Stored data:
══════════

-- ==== Sys2Proof/Decode.lean ====
section
/-! DEFINITION. The operation maps (R76, R78, R80, R82, R83), the decoder over them, and the encoder. -/

namespace Sys2Proof

/-- The RX operation map (R76). -/
def rxRows : List Row :=
  [⟨.rxIdle, .rxdv, 0b00000, 0b00001⟩, ⟨.rxNoise, .rxdv, 0b00011, 0b00011⟩,
   ⟨.rxPrestart, .rxdv, 0b00001, 0b01111⟩, ⟨.rxBits, .rxdv, 0b00101, 0b01111⟩,
   ⟨.rxGapEmpty, .rxdv, 0b01001, 0b11011⟩, ⟨.rxGapEmit, .rxdv, 0b11001, 0b11011⟩]

/-- The TX operation map (R78). -/
def txRows : List Row :=
  [⟨.txIdle, .txdv, 0b0000, 0b0011⟩, ⟨.txLoad, .txdv, 0b0010, 0b0011⟩, ⟨.txHold, .txdv, 0b0001, 0b0101⟩,
   ⟨.txNext, .txdv, 0b0101, 0b1101⟩, ⟨.txEnd, .txdv, 0b1101, 0b1101⟩]

/-- The HS operation map (R80). -/
def hsRows : List Row :=
  [⟨.hsNap, .hsdv, 0b000000, 0b000111⟩, ⟨.hsStart, .hsdv, 0b000100, 0b000111⟩,
   ⟨.hsSendBusy, .hsdv, 0b001001, 0b001011⟩, ⟨.hsSendDone, .hsdv, 0b000001, 0b001011⟩,
   ⟨.hsWaitPoll, .hsdv, 0b000010, 0b110011⟩, ⟨.hsAck, .hsdv, 0b010010, 0b010011⟩,
   ⟨.hsTimeout, .hsdv, 0b100010, 0b110011⟩, ⟨.hsReserved, .hsdv, 0b000011, 0b000011⟩]

/-- The FLAG operation map (R82). -/
def flagRows : List Row :=
  [⟨.flagHold, .fldv, 0b00, 0b11⟩, ⟨.flagSet, .fldv, 0b01, 0b11⟩,
   ⟨.flagClr, .fldv, 0b10, 0b11⟩, ⟨.flagClrSet, .fldv, 0b11, 0b11⟩]

/-- The global vector's map (R83). -/
def globalRows : List Row :=
  [⟨.tbTick, .gv, 0b0, 0b1⟩, ⟨.reset, .gv, 0b1, 0b1⟩]

/-- The whole table (R90), in the order of spec/opcode_table.json. -/
def opcodeTable : List Row :=
  rxRows ++ txRows ++ hsRows ++ flagRows ++ globalRows

/-- "select the row with `(vector & mask) = match`" (R90). -/
def Row.selects (r : Row) (v : Vec) : Bool :=
  decide (r.format = v.format) && decide (v.bits &&& r.mask = r.pattern)

/-- The decoder (R90). By R87 every value of every vector matches exactly one row, so it never answers `none`
(Laws/Decode.lean). -/
def decode (v : Vec) : Option Instr :=
  (opcodeTable.find? (fun r => r.selects v)).map Row.instr

/-- The vector value a number stands for; the caller has checked that it fits. -/
def vecOf (f : Format) (w : Nat) : Vec :=
  match f with
  | .rxdv => .rxdv (BitVec.ofNat 5 w)
  | .txdv => .txdv (BitVec.ofNat 4 w)
  | .hsdv => .hsdv (BitVec.ofNat 6 w)
  | .fldv => .fldv (BitVec.ofNat 2 w)
  | .gv => .gv (BitVec.ofNat 1 w)

/-- Decoding a number as a value of a vector: total, and a rejection has a name. -/
def decodeNumber (f : Format) (w : Nat) : Except DecodeError Instr :=
  if f.fits w then
    match decode (vecOf f w) with
    | some i => .ok i
    | none => .error (.noRow f w)
  else .error (.tooWide f w)

/-- The encoder: the row's match value, its don't-care bits 0 (R76, R78, R80, R82, R83). -/
def encode : Instr → Vec
  | .rxIdle => .rxdv 0b00000#5
  | .rxNoise => .rxdv 0b00011#5
  | .rxPrestart => .rxdv 0b00001#5
  | .rxBits => .rxdv 0b00101#5
  | .rxGapEmpty => .rxdv 0b01001#5
  | .rxGapEmit => .rxdv 0b11001#5
  | .txIdle => .txdv 0b0000#4
  | .txLoad => .txdv 0b0010#4
  | .txHold => .txdv 0b0001#4
  | .txNext => .txdv 0b0101#4
  | .txEnd => .txdv 0b1101#4
  | .hsNap => .hsdv 0b000000#6
  | .hsStart => .hsdv 0b000100#6
  | .hsSendBusy => .hsdv 0b001001#6
  | .hsSendDone => .hsdv 0b000001#6
  | .hsWaitPoll => .hsdv 0b000010#6
  | .hsAck => .hsdv 0b010010#6
  | .hsTimeout => .hsdv 0b100010#6
  | .hsReserved => .hsdv 0b000011#6
  | .flagHold => .fldv 0b00#2
  | .flagSet => .fldv 0b01#2
  | .flagClr => .fldv 0b10#2
  | .flagClrSet => .fldv 0b11#2
  | .tbTick => .gv 0b0#1
  | .reset => .gv 0b1#1

/-- The bits of an operation that its row fixes: the row's mask. -/
def maskOf (i : Instr) : Nat :=
  ((opcodeTable.find? (fun r => decide (r.instr = i))).map Row.mask).getD 0

/-- The vector whose width is exactly `nbits`. The five widths differ, so the width names the vector. -/
def formatOfWidth (nbits : Nat) : Option Format :=
  match nbits with
  | 5 => some .rxdv
  | 4 => some .txdv
  | 6 => some .hsdv
  | 2 => some .fldv
  | 1 => some .gv
  | _ => none

/-- A word given in whole bytes names no vector (every vector fits one byte), so words of different units collide.
It is read as the first row whose match value it equals, else as a value of `RXDV`, else of `HSDV` (log entry 10). -/
def decodeWholeByte (w : Nat) : Option Instr :=
  match opcodeTable.find? (fun r => decide (r.pattern = w)) with
  | some r => some r.instr
  | none =>
    if Format.fits .rxdv w then decode (vecOf .rxdv w)
    else if Format.fits .hsdv w then decode (vecOf .hsdv w)
    else none

/-- The operation the decoder reads from a table word of `nbits` bits (log entry 10). -/
def decodeTableWord (nbits w : Nat) : Option Instr :=
  match formatOfWidth nbits with
  | some f => (decodeNumber f w).toOption
  | none => if nbits % 8 = 0 ∧ nbits ≠ 0 then decodeWholeByte w else none

end Sys2Proof
end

══════════

Task item:
Reproduce every line above containing "txHold".

Reply:
  [⟨.txIdle, .txdv, 0b0000, 0b0011⟩, ⟨.txLoad, .txdv, 0b0010, 0b0011⟩, ⟨.txHold, .txdv, 0b0001, 0b0101⟩,
  | .txHold => .txdv 0b0001#4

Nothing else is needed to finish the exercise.